/-! ## The values after reset, from each chapter's own table -/

/-- R5, R22, R23, R24, R34, R40 to R42, R98, R111, R129, R148, R163, R170, R182. -/
structure ResetValues (s : State) : Prop where
  clock : s.clock = 0
  timing : s.timing = { debounce := 10, mashLimit := 4, repeatDelay := 500, repeatRate := 150 }
  keys : ∀ m, (s.matrix m).keymap = Vector.replicate _ 0 ∧ (s.matrix m).diodes = false
    ∧ (s.matrix m).keys = Vector.replicate _ .up ∧ (s.matrix m).condition = .normal ∧ (s.matrix m).repeating = none
    ∧ (s.matrix m).ghosts = { value := 0, beyond := 0 }
  queues : ∀ k, s.keyQueue k = [] ∧ s.lostKeys.get k = { value := 0, beyond := 0 }
  words : ∀ w, (s.word w).enabled = false ∧ (s.word w).letters = [] ∧ (s.word w).prompt = none
    ∧ (s.word w).sentence = none
  progress : ∀ w k, s.progress w k = { mastery := 0, due := 0, streak := 0, seen := 0, last := .none }
  intervals : s.deck.intervals = #v[2, 5, 12, 30]
  seats : ∀ k, s.seat k =
    { state := .off, currentWord := none, previousWord := none, round := 0, line := [], tries := 1, hints := 0,
      replays := 0, overtyped := 0, nudges := 0, idleTimer := none, entryMs := 0, pendingResult := none,
      presentationPrompt := none, reviewFeedback := none,
      settings :=
        { check := .whole, triesAllowed := 2, gain := 4, echo := true, bargeIn := true, autoNext := true, flush := true,
          idleTimeout := 8, nudgeLimit := 2 } }
  handles : ∀ h, s.handle h = { state := .empty, itemCount := 0, chain := [], references := 0 }
  free : s.phrases.free.length = 64 ∧ ∀ p, p ∈ s.phrases.free
  lanes : (∀ i, s.lane i = []) ∧ s.lanes.feedback = Vector.replicate _ none 
    ∧ ∀ k, s.lanes.dropped.get k = { value := 0, beyond := 0 }
  link : s.link.inFlight = none ∧ s.link.sequence = none ∧ s.link.lastReply = .idle ∧ s.link.fetched = false
    ∧ s.link.serial = 0 ∧ s.link.pointer = .a ∧ s.link.responseTimer = none ∧ s.link.tResp = 3000
    ∧ s.link.duplicates = { value := 0, beyond := 0 } ∧ s.link.stales = { value := 0, beyond := 0 }
  reports : s.reports.queue = [] ∧ s.reports.losses = { value := 0, beyond := 0 }
    ∧ s.reports.enables = { fault := true, hold := true, level := true, aged := false } ∧ s.reports.trigger = 1
    ∧ s.reports.tAge = 200 ∧ s.reports.fault = none ∧ s.reports.agedPending = false
  images : ∀ k, s.mirror.live.get k =
      { generation := 0, state := .off, targetLength := 0, verdict := .none, tries := 1, symbols := [] }
    ∧ s.mirror.snapshot.get k = s.mirror.live.get k ∧ s.mirror.delivered.get k = 0
  pointer : s.mirror.pointer = 0
  port : s.port.frame = .waiting ∧ s.port.lastOutcome = .ok
  pins : s.pins = { attn := false, srq := false, dchg := false }

/-! ## Invariants -/

/-- A lane offers its head to the arbiter (R115). -/
def Offers (s : State) : LaneId → Prop
  | .system => ∃ e, (s.lane .system).head? = some e ∧ e.state = .queued
  | .prompt k => (∃ e, (s.lane (.prompt k)).head? = some e ∧ e.state = .queued) ∧ (s.seat k).isPaused = false
  | .echo k => (∃ e, (s.lane (.echo k)).head? = some e ∧ e.state = .queued) ∧ (s.seat k).isPaused = false

/-- The three lines and the two idle timers follow the state: ATTN by R156 and R155, SRQ by R132, DCHG by R169, and the
idle timer runs exactly under the conditions of R64. -/
structure LinesFollow (s : State) : Prop where
  attn : s.pins.attn = true ↔
    (s.reports.fault ≠ none ∧ s.reports.enables.fault = true)
    ∨ ((∃ k, (s.seat k).pendingResult ≠ none) ∧ s.reports.enables.hold = true)
    ∨ (s.reports.trigger.toNat ≤ s.reports.queue.length ∧ s.reports.enables.level = true)
    ∨ (s.reports.agedPending = true ∧ s.reports.enables.aged = true)
  srq : s.pins.srq = true ↔
    (∃ u e rest, s.link.inFlight = some u ∧ s.lane u.lane = e :: rest ∧ e.state = .streaming)
    ∨ (s.link.inFlight = none ∧ ∃ i, Offers s i)
  dchg : s.pins.dchg = true ↔ ∃ k, (s.mirror.live.get k).generation ≠ s.mirror.delivered.get k
  idle : ∀ k, (s.seat k).idleTimer ≠ none ↔
    ((s.seat k).state = .present ∨ (s.seat k).state = .entry) ∧ (s.seat k).settings.idleTimeout ≠ 0
      ∧ ∀ e, e ∈ s.lane (.prompt k) ++ s.lane (.echo k) → e.seat ≠ some k

/-- No queue, lane, line or word holds more than its capacity: key queues (R18), lanes (R114), report queue (R149), entry
lines (R41), words (R23). -/
structure WithinCapacity (s : State) : Prop where
  keyQueues : ∀ k, (s.keyQueue k).length ≤ 16
  system : (s.lane .system).length ≤ 4
  prompt : ∀ k, (s.lane (.prompt k)).length ≤ 4
  echo : ∀ k, (s.lane (.echo k)).length ≤ 8
  reports : s.reports.queue.length ≤ 16
  line : ∀ k, (s.seat k).line.length ≤ 20
  letters : ∀ w, (s.word w).letters.length ≤ 16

• • • •

Retype exactly the lines above, from the one with "s.reports.enables.hold = true)" through the one with "srq : s.pins.srq = true ↔", inclusive.

◆ Expected answer
    ∨ ((∃ k, (s.seat k).pendingResult ≠ none) ∧ s.reports.enables.hold = true)
    ∨ (s.reports.trigger.toNat ≤ s.reports.queue.length ∧ s.reports.enables.level = true)
    ∨ (s.reports.agedPending = true ∧ s.reports.enables.aged = true)
  srq : s.pins.srq = true ↔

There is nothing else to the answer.